It was generally believed that u-PA, in contrast to t-PA, is involved principally in extravascular plasminogen activation rather than fibrinolysis, but recent gene inactivation studies have put this concept into question. Gene-targeted mice deficient in the u-PA gene developed spontaneous intravascular fibrin deposition, whereas those deficient in the t-PA gene did not, suggesting that u-PA has an important biologic role in fibrinolysis. At the same time, the u-PA knockout mice had unimpaired lysis of plasma clots injected into the jugular vein, indicating that platelet-poor clots were lysed by endogenous t-PA rather than u-PA.10 This is consistent with a previous study, showing that spontaneous clot lysis by endogenous u-PA was platelet-dependent in contrast to that by endogenous t-PA.11 In another recent study, fibrin deposition in endotoxin-treated mice correlated with “changes in u-PA mRNA, but not t-PA mRNA” and it was concluded that t-PA was not “essential for fibrin deposition/dissolution in this murine model” whereas u-PA was,12 further testifying to its biologic role in intravascular fibrinolysis.

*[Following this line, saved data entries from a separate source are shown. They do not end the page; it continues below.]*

end Sys2Proof.Machine
end

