-- ==== Sys2Proof/Machine/Dispatch.lean ====
section
/-!
DEFINITION. The dispatch of a command to its meaning: one arm per constructor of Instr, one direct call each.
-/
namespace Sys2Proof.Machine
open Sys2Proof
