/-- Bursts at the data port (R604, R605, R609). -/
def Obligations.DataPortBursts : Prop :=
  (∀ (m : Master) (off : Nat) (data : List Byte) (s : State), s.blockFenced 6 = false → badBurst off data.length = false → s.flag F.DPT_CTL_DIR = true → exec (.dptBurstWrite m off data) s =
     .next ((s.burstWrite m (s.get F.DPT_ADDR_ADDR) (s.get F.DPT_CTL_STRIDE) (s.get F.DPT_CTL_BANK) (wordsOfBytes (data.length / 8) data)).dptStep (wordsOfBytes (data.length / 8) data).length)) ∧
  (∀ (m : Master) (off len : Nat) (s : State), s.blockFenced 6 = false → badBurst off len = false → s.flag F.DPT_CTL_DIR = false → exec (.dptBurstRead m off len) s =
     .next (((s.burstRead m (s.get F.DPT_ADDR_ADDR) (s.get F.DPT_CTL_STRIDE) (s.get F.DPT_CTL_BANK) (len / 8)).1.dptStep (len / 8)).emitData m len (.burst m (s.burstRead m (s.get F.DPT_ADDR_ADDR) (s.get F.DPT_CTL_STRIDE) (s.get F.DPT_CTL_BANK) (len / 8)).2))) ∧
  (∀ (m : Master) (off : Nat) (data : List Byte) (s : State), s.blockFenced 6 = false → badBurst off data.length = true → ∃ t, exec (.dptBurstWrite m off data) s = .next t ∧
     t.mem = s.mem ∧ t.get F.DPT_STAT_BAD_LEN = 1 ∧ t.get F.DPT_ADDR_ADDR = s.get F.DPT_ADDR_ADDR ∧ t.get F.DPT_STAT_WORDS = s.get F.DPT_STAT_WORDS)

/-- Context ranges, loads, commands and user pages (R285 to R299, R328). -/
def Obligations.ContextCommands : Prop :=
  (∀ (e : Fin 32) (n : Fin 2) (v : Nat) (s : State), bit v 48 = false → exec (.ctxRangeWrite e n v) s =
     .next ((((s.set F.CTX_RANGE_FIRST (bits v 0 20) e n).set F.CTX_RANGE_COUNT (bits v 20 21) e n).set F.CTX_RANGE_EN (bits v 48 1) e n).set F.CTX_RANGE_HOLD (bits v 49 1) e n)) ∧
  (∀ (e : Fin 32) (n : Fin 2) (v : Nat) (s : State), s.rangeOverlap e n (bits v 0 20) (bits v 20 21) = false → exec (.ctxRangeWrite e n v) s =
     .next ((((s.set F.CTX_RANGE_FIRST (bits v 0 20) e n).set F.CTX_RANGE_COUNT (bits v 20 21) e n).set F.CTX_RANGE_EN (bits v 48 1) e n).set F.CTX_RANGE_HOLD (bits v 49 1) e n)) ∧
  (∀ (e : Fin 32) (n : Fin 2) (v : Nat) (s : State), bit v 48 = true → s.rangeOverlap e n (bits v 0 20) (bits v 20 21) = true → exec (.ctxRangeWrite e n v) s =
     .next (s.raise E.CTX_RANGE_OVERLAP e)) ∧
  (∀ (e : Fin 32) (q : Packet) (s : State), s.handDead e q = false → s.handed e q = true → ownCommand e q = false → exec (.enginePacketRx e q) s =
     .next (((s.unhand e q).letIn e q).rest e)) ∧
  (∀ (e : Fin 32) (q : Packet) (s : State), s.handHead e q = true → s.handDead e q = true → exec (.enginePacketRx e q) s =
     .next (s.dropHead e q)) ∧
  (∀ (e : Fin 32) (l : Load) (s : State), (s.eng e).loads.find? (·.phase == 0) = some l → s.loadsRun e < s.get F.CTX_CFG_FETCH_MAX e → (s.cached e).length + s.loadsRun e < 512 → exec (.ctxLoadStart e) s =
     .next ((s.beginLoad e l.ctx).rest e)) ∧
  (∀ (e : Fin 32) (c w0 : Nat) (r : HostReq) (s : State), s.reqFor e (.word0 c) = some r → (((s.cplRx r.port 8).dropReqTag r.tag).sendHeld r.port).binds e c w0 = true → exec (.ctxWord0Return e c w0) s =
     .next ((((((s.cplRx r.port 8).dropReqTag r.tag).sendHeld r.port).modEng e fun x => { x with loads := updWhere (·.ctx == c) (fun l => { l with phase := 2, w0 := w0 % 2 ^ 64 }) x.loads }).request e r.port 0 (.record c) fun tag => .hostRead tag r.port 0 [(((((s.cplRx r.port 8).dropReqTag r.tag).sendHeld r.port).modEng e fun x => { x with loads := updWhere (·.ctx == c) (fun l => { l with phase := 2, w0 := w0 % 2 ^ 64 }) x.loads }).loadRecord e c + 8, 504, false)]).rest e)) ∧
  (∀ (e : Fin 32) (c w0 : Nat) (r : HostReq) (s : State), s.reqFor e (.word0 c) = some r → (((s.cplRx r.port 8).dropReqTag r.tag).sendHeld r.port).binds e c w0 = false → exec (.ctxWord0Return e c w0) s =
     .next (((((((s.cplRx r.port 8).dropReqTag r.tag).sendHeld r.port).wakeEvents e c w0).raise E.CTX_BIND_ERR e).loadEnds e c false).rest e)) ∧
  (∀ (e : Fin 32) (c : Nat) (ws : List Nat) (r : HostReq) (l : Load) (s : State), s.reqFor e (.record c) = some r → (s.eng e).loads.find? (·.ctx == c) = some l → exec (.ctxLoadDone e c ws) s =
     .next ((((((((s.cplRx r.port 504).dropReqTag r.tag).sendHeld r.port).loaded e c (l.w0 :: ws.map (· % 2 ^ 64))).each (List.range 8) fun s q => s.addJob e (.poll c q)).rematch e c).pagesDue e c).rest e)) ∧
  (∀ (e : Fin 32) (c : Nat) (r : HostReq) (s : State), (s.reqFor e (.word0 c) <|> s.reqFor e (.record c)) = some r → exec (.ctxLoadFail e c) s =
     .next (((((s.cplRx r.port 0).dropReqTag r.tag).sendHeld r.port).loadEnds e c true).rest e)) ∧
  (∀ (e : Fin 32) (c : Nat) (s : State), (s.eng e).cmd.isSome = false → exec (.evict e c) s =
     .next ((s.setCtxCmd e 1 (s.get F.CTX_CMD_RANGE e) c).ctxCmd e 1 [c % 2 ^ 20])) ∧
  (∀ (e : Fin 32) (c : Nat) (s : State), (s.eng e).cmd.isSome = false → ((s.setCtxCmd e 2 (s.get F.CTX_CMD_RANGE e) (c % 2 ^ 20)).ctx e (c % 2 ^ 20)).isSome = true → exec (.close e c) s =
     .next ((((s.setCtxCmd e 2 (s.get F.CTX_CMD_RANGE e) (c % 2 ^ 20)).dropPulls e (c % 2 ^ 20)).ctxCmd e 2 [c % 2 ^ 20]).rest e)) ∧
  (∀ (e : Fin 32) (n : Fin 2) (s : State), (s.eng e).cmd.isSome = false → exec (.evictRange e n) s =
     .next ((s.setCtxCmd e 3 n (s.get F.CTX_CMD_CTX e)).ctxCmd e 3 (((s.cached e).filter (·.rng == n.val)).map (·.num)))) ∧
  (∀ (e : Fin 32) (op : Nat) (l : List Nat) (s : State), (s.eng e).cmd = some (op, l) → (l.filter fun c => ((s.each l fun s c => s.cmdDrop e op c).ctx e c).isSome).isEmpty = true → exec (.ctxCmdEnd e) s =
     .next (((s.each l fun s c => s.cmdDrop e op c).cmdDone e).rest e)) ∧
  (∀ (e : Fin 32) (c : Nat) (port : Fin 64) (func off len : Nat) (val : Option Nat) (k : Ctx) (s : State), (s.rangeOf e c).isSome = true → s.inFlr ⟨off % 4096, len, val, .fn port func⟩ = none → s.safe = false → s.ctx e c = some k → exec (.userPageAccess e c port func off len val) s =
     .next ((s.pageApply e k ⟨off % 4096, len, val, .fn port func⟩).rest e))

Platelets are carriers of u-PA, as scu-PA was shown to be associated with the outer leaflet of the platelet membrane13 and it was estimated that about 20% of the u-PA intrinsic to blood was tightly associated with platelets.14 Platelet uptake of scu-PA from the ambient plasma or whole blood was also demonstrated12 and found to be related to a novel receptor on the platelet surface different from that on other cells.15 Based on these findings, we have postulated that platelets may help mediate fibrinolysis by scu-PA.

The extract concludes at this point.